2. Signaling Molecules and Receptors Regulating Hepatic Energy Metabolism

Individual signaling molecules trigger downstream signaling cascades by acting on specific receptors. Those molecules, including insulin, leptin, ghrelin, glucagon, and catecholamines, activate metabolic pathways in hepatocytes by acting on the cells via receptors located on the cell surface [17,18,19,20,21]. Metabolites, such as FAs, glucose, and amino acids, instead, mainly enter the cells using specific transporters [22,23,24], while others such as low-density lipoprotein (LDL)-cholesterol are absorbed by receptor-mediated endocytosis [25]. Other modulators of hepatic energy metabolism such as bile acids, FAs, thyroid hormones, and glucocorticoids enter the cells and deliver their signals by affecting the activity of certain nuclear receptors (NRs) (Table 1).

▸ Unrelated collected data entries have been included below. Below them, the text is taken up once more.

-- ==== Sys2Proof/Tests/Slice0.lean ====
section
/-! SUPPORT. Tests of one step each, with expected values from spec/95_test_vectors.md and the rules' own examples, the
checks of WellFormed, words written out from 30_encoding.md R61, and a witness for the hypotheses of every statement of
Certificates/Slice0/Obligations.lean. -/

namespace Sys2Proof.Tests

open Sys2Proof.Machine

/-! ### Helpers -/

/-- The response a command gives. -/
def answer (r : Result) : Option Response :=
  match r with
  | .next t => t.rsp
  | .fault _ => none
  | .refused _ => none

/-- What holds of the next state. -/
def after (r : Result) (p : State → Bool) : Bool :=
  match r with
  | .next t => p t
  | .fault _ => false
  | .refused _ => false

/-- Frame A of 95_test_vectors.md section 4. -/
def frameA : Vector Byte 10 := #v[0x19, 0x06, 0x90, 0x04, 0xD2, 0x02, 0x37, 0x0A, 0xBC, 0x67]

/-- Frame A with byte 4 changed to D3. -/
def frameBad : Vector Byte 10 := #v[0x19, 0x06, 0x90, 0x04, 0xD3, 0x02, 0x37, 0x0A, 0xBC, 0x67]

/-- A complete buffer that holds `f`. -/
def ready (f : Vector Byte 10) : State :=
  { State.reset with fbPos := 10#4, fbCap := 10#4, fbData := Vector.ofFn fun i : Fin 10 => some f[i.val] }

/-- A buffer armed for 10 with `p` zero bytes pushed. -/
def filled (p : Nat) : State :=
  { State.reset with
    fbPos := BitVec.ofNat 4 p
    fbCap := 10#4
    fbData := Vector.ofFn fun i : Fin 10 => if i.val < p then some 0x00#8 else none }

/-- The resynchronizer with `HR_CNT = n` and the cells it implies. -/
def inPacket (n : Nat) : State :=
  { State.reset with
    hrCnt := BitVec.ofNat 5 n
    hpData := Vector.ofFn fun i : Fin 18 => if i.val + 2 ≤ n then some 0x00#8 else none }

/-- The resynchronizer with `HR_SKIP = n`. -/
def skipping (n : Nat) : State := { State.reset with hrSkip := BitVec.ofNat 4 n }

/-! ### WellFormed: what each check refuses -/

theorem test_wf_accepts : Instr.wellFormed (.fbArm 0x0A#8) = true ∧ Instr.wellFormed (.rd 0x51#8) = true ∧
    Instr.wellFormed .kpParse = true := by decide
theorem test_wf_refuses_capacity : Instr.wellFormed (.fbArm 0x0B#8) = false := by decide
theorem test_wf_refuses_address : Instr.wellFormed (.rd 0x06#8) = false ∧ Instr.wellFormed (.rd 0x1A#8) = false ∧
    Instr.wellFormed (.rd 0x29#8) = false ∧ Instr.wellFormed (.rd 0x52#8) = false := by decide
theorem test_wf_refuses_words : assignedWord 0x001#12 = false ∧ assignedWord 0x1FF#12 = false ∧
    assignedWord 0x501#12 = false ∧ assignedWord 0x800#12 = false ∧ assignedWord 0xFFF#12 = false := by decide

/-! ### Decoding: words written bit by bit from R61 -/

theorem test_decode_nop : decode 0b000000000000#12 = .ok .nop := by decide
theorem test_decode_crcInit : decode 0b000100000000#12 = .ok .crcInit := by decide
theorem test_decode_crcUpd : decode 0b001010110110#12 = .ok (.crcUpd 0xB6#8) := by decide
theorem test_decode_fbArm : decode 0b001100001010#12 = .ok (.fbArm 0x0A#8) := by decide
theorem test_decode_fbPush : decode 0b010010010001#12 = .ok (.fbPush 0x91#8) := by decide
theorem test_decode_kpParse : decode 0b010100000000#12 = .ok .kpParse := by decide
theorem test_decode_hrByte : decode 0b011010011011#12 = .ok (.hrByte 0x9B#8) := by decide
theorem test_decode_rd : decode 0b011101010001#12 = .ok (.rd 0x51#8) := by decide
theorem test_decode_reserved : decode 0b000011111111#12 = .error .nonzeroArg ∧
    decode 0b100000000000#12 = .error .unassignedOp := by decide
theorem test_decodeTableWord : decodeTableWord 12 0x30A = some (.fbArm 0x0A#8) ∧
    decodeTableWord 16 0x703 = some (.rd 0x03#8) ∧ decodeTableWord 16 0x1703 = none := by decide

/-! ### Meanings -/

theorem test_crc_table : crc8Byte 0x00#8 0x80#8 = 0x89#8 ∧ crc8Byte 0xA5#8 0x5A#8 = 0xF3#8 ∧
    crc8Byte 0x97#8 0x32#8 = 0x72#8 := by decide
theorem test_crc_check_value :
    crc8 [0x31, 0x32, 0x33, 0x34, 0x35, 0x36, 0x37, 0x38, 0x39] = 0xF4#8 ∧
    crc8 [0x01, 0x02, 0x03, 0x04, 0x05, 0x06, 0x07, 0x08, 0x09] = 0x85#8 ∧
    crc8 (List.replicate 9 0xFF#8) = 0xD8#8 := by decide +kernel
theorem test_crcInit_example : after (exec .crcInit (State.reset.setCrcAcc 0xF4#8)) (fun t =>
    t.crcAcc == 0x00#8 && rspWord t == some 0x000#12) = true := by decide
theorem test_crcUpd_example : after (exec (.crcUpd 0x31#8) State.reset) (fun t =>
    t.crcAcc == 0x97#8 && rspWord t == some 0x097#12) = true := by decide
theorem test_fbArm_keeps_cells : after (exec (.fbArm 0x0A#8) (ready frameA)) (fun t =>
    t.fbPos == 0#4 && t.fbCap == 10#4 && decide (t.fbData = (ready frameA).fbData) && rspWord t == some 0x000#12) = true := by decide
theorem test_fbArm_eleven : after (exec (.fbArm 0x0B#8) (ready frameA)) (fun t =>
    t.fbPos == 10#4 && rspWord t == some 0x200#12) = true := by decide
theorem test_fbPush_first : after (exec (.fbPush 0x19#8) (filled 0)) (fun t =>
    t.fbPos == 1#4 && t.fbData[0] == some 0x19#8 && t.fbData[1] == none && rspWord t == some 0x001#12) = true := by decide
theorem test_fbPush_dropped : after (exec (.fbPush 0xEE#8) (ready frameA)) (fun t =>
    decide (t.fbData = (ready frameA).fbData) && rspWord t == some 0x30A#12) = true := by decide
theorem test_kpParse_good : after (exec .kpParse (ready frameA)) (fun t =>
    rspWord t == some 0x067#12 && kTemp t == some 0x19#8 && kVolt t == some 0x0690#16 && kRpm t == some 0x0ABC#16) =
    true := by decide +kernel
theorem test_kpParse_bad : after (exec .kpParse (ready frameBad)) (fun t =>
    rspWord t == some 0x405#12 && decide (t.kFrame = State.reset.kFrame)) = true ∧
    answer (exec .kpParse (filled 7)) = some ⟨.kpNotReady, 0x07#8⟩ := by decide +kernel
theorem test_hrByte_collision : after (exec (.hrByte 0x9B#8) (inPacket 1)) (fun t =>
    t.hrCnt == 0#5 && t.hrSkip == 11#4 && t.hpData[0] == none && rspWord t == some 0x90B#12) = true := by decide
theorem test_hrByte_eighteenth : after (exec (.hrByte 0x30#8) (inPacket 18)) (fun t =>
    t.hrCnt == 0#5 && t.hpData[17] == some 0x30#8 && rspWord t == some 0xB00#12) = true ∧
    answer (exec (.hrByte 0x9B#8) (inPacket 7)) = some ⟨.hrStored, 0x08#8⟩ := by decide
theorem test_rd_control : (exec (.rd 0x03#8) State.reset |> answer) = some ⟨.ok, 0x01#8⟩ ∧
    answer (exec (.rd 0x14#8) (ready frameA)) = some ⟨.ok, 0xD2#8⟩ ∧
    answer (exec (.rd 0x51#8) (inPacket 18)) ≠ some ⟨.errBadArg, 0x00#8⟩ := by
  refine ⟨by decide, by decide, fun h => ?_⟩
  cases h
theorem test_rd_unmapped : answer (exec (.rd 0x06#8) State.reset) = some ⟨.errBadArg, 0x00#8⟩ ∧
    answer (exec (.rd 0x52#8) State.reset) = some ⟨.errBadArg, 0x00#8⟩ := by decide
theorem test_nop : after (exec .nop (ready frameA)) (fun t => rspWord t == some 0x000#12 && t.fbPos == 10#4) = true := by
  decide

/-! ### The step and the port -/

theorem test_step_reserved : after (step ((ready frameA).withFetchWord 16 0x501)) (fun t =>
    rspWord t == some 0x100#12 && t.fbPos == 10#4 && t.port == []) = true := by decide
theorem test_step_placed_word : after (step (State.reset.withFetchWord 16 0x231)) (fun t =>
    rspWord t == some 0x097#12 && t.crcAcc == 0x97#8) = true := by decide
theorem test_step_reset_ignores_command : after (step ((ready frameA).setPort [⟨true, true, 0x231#12⟩, PortIn.idle]))
    (fun t => t == State.reset.setPort [PortIn.idle]) = true := by decide
theorem test_step_idle : after (step (ready frameA)) (fun t => t == ready frameA) = true := by decide

/-! ### Text, pseudo-commands, signedness (R69, R128) -/

theorem test_text : commandText (.crcUpd 0x31#8) = "CRC_UPD 0x31" ∧ commandText .nop = "NOP" ∧
    responseText ⟨.ok, 0x97#8⟩ = "OK:0x97" ∧ hexWord 0x69B#12 = "69B" := by decide
theorem test_pseudo : pseudoIsComplete.map encode = [0x703#12] ∧ pseudoBytesFilled.map encode = [0x701#12] ∧
    pseudoKissArm.map encode = [0x30A#12] ∧ pseudoRd16 0x21#8 = [.rd 0x21#8, .rd 0x22#8] ∧
    pseudoHrPkt.head? = some (.rd 0x40#8) ∧ pseudoHrPkt.getLast? = some (.rd 0x51#8) := by decide
theorem test_signedness : fieldValue .zext 0xF6#8 = 246 ∧ fieldValue .sext 0xF6#8 = -10 ∧
    fieldValue .sext 0x8000#16 = -32768 := by decide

Hepatic NRs involved in energy metabolism and responses to xenobiotic exposure include the peroxisome proliferator-activated receptors (PPARs), PPARα, PPARβ/δ and PPARγ, the pregnane-X-receptor (PXR), the constitutive androstane receptor (CAR), the liver-X-receptor (LXR), the farnesoid-X-receptor (FXR), the thyroid receptors (TRs), as well as the vitamin D receptor (VDR). All of them may heterodimerize with the retinoid-X-receptor (RXR), which is activated by 9-cis retinoic acid [26,27,28]. PPARs are key players in lipid metabolism: In the fasted state, PPARα senses FAs and upregulates genes associated with lipid catabolism and ketone body synthesis [29]. PPARβ/δ, instead, increases the production of monounsaturated FAs, which are PPARα activators, and reduces the number of saturated FAs [30]. PPARG is only weakly expressed in the human liver, compared to adipose tissue [31], but its expression in hepatocytes increases in patients with non-alcoholic fatty liver disease (NAFLD), as well as in mice on a high-fat diet (HFD) [32]. Moreover, recent work in mice suggests that hepatic PPARγ is involved in FA uptake and diacylglycerol (DAG) synthesis [33]. Apart from lipid metabolism, PPARs are also involved in glucose metabolism and inflammatory processes [34]. The NRs CAR and PXR, as well as the aryl hydrocarbon receptor (AhR), are mostly known for their role in xenobiotic metabolism, but also play a role in lipid metabolism. Activation of PXR leads to the repression of genes coding for key enzymes in β-oxidation and ketogenesis [35]. CAR activation, instead, was shown to induce the anti-lipogenic protein insulin-induced gene 1 (Insig1) [36], and AhR activation transcriptionally regulates Ppara [37]. In addition, classic nuclear glucocorticoid receptors (GRs) in the liver are related to the fight-and-flight reaction by mediating the stress response [38].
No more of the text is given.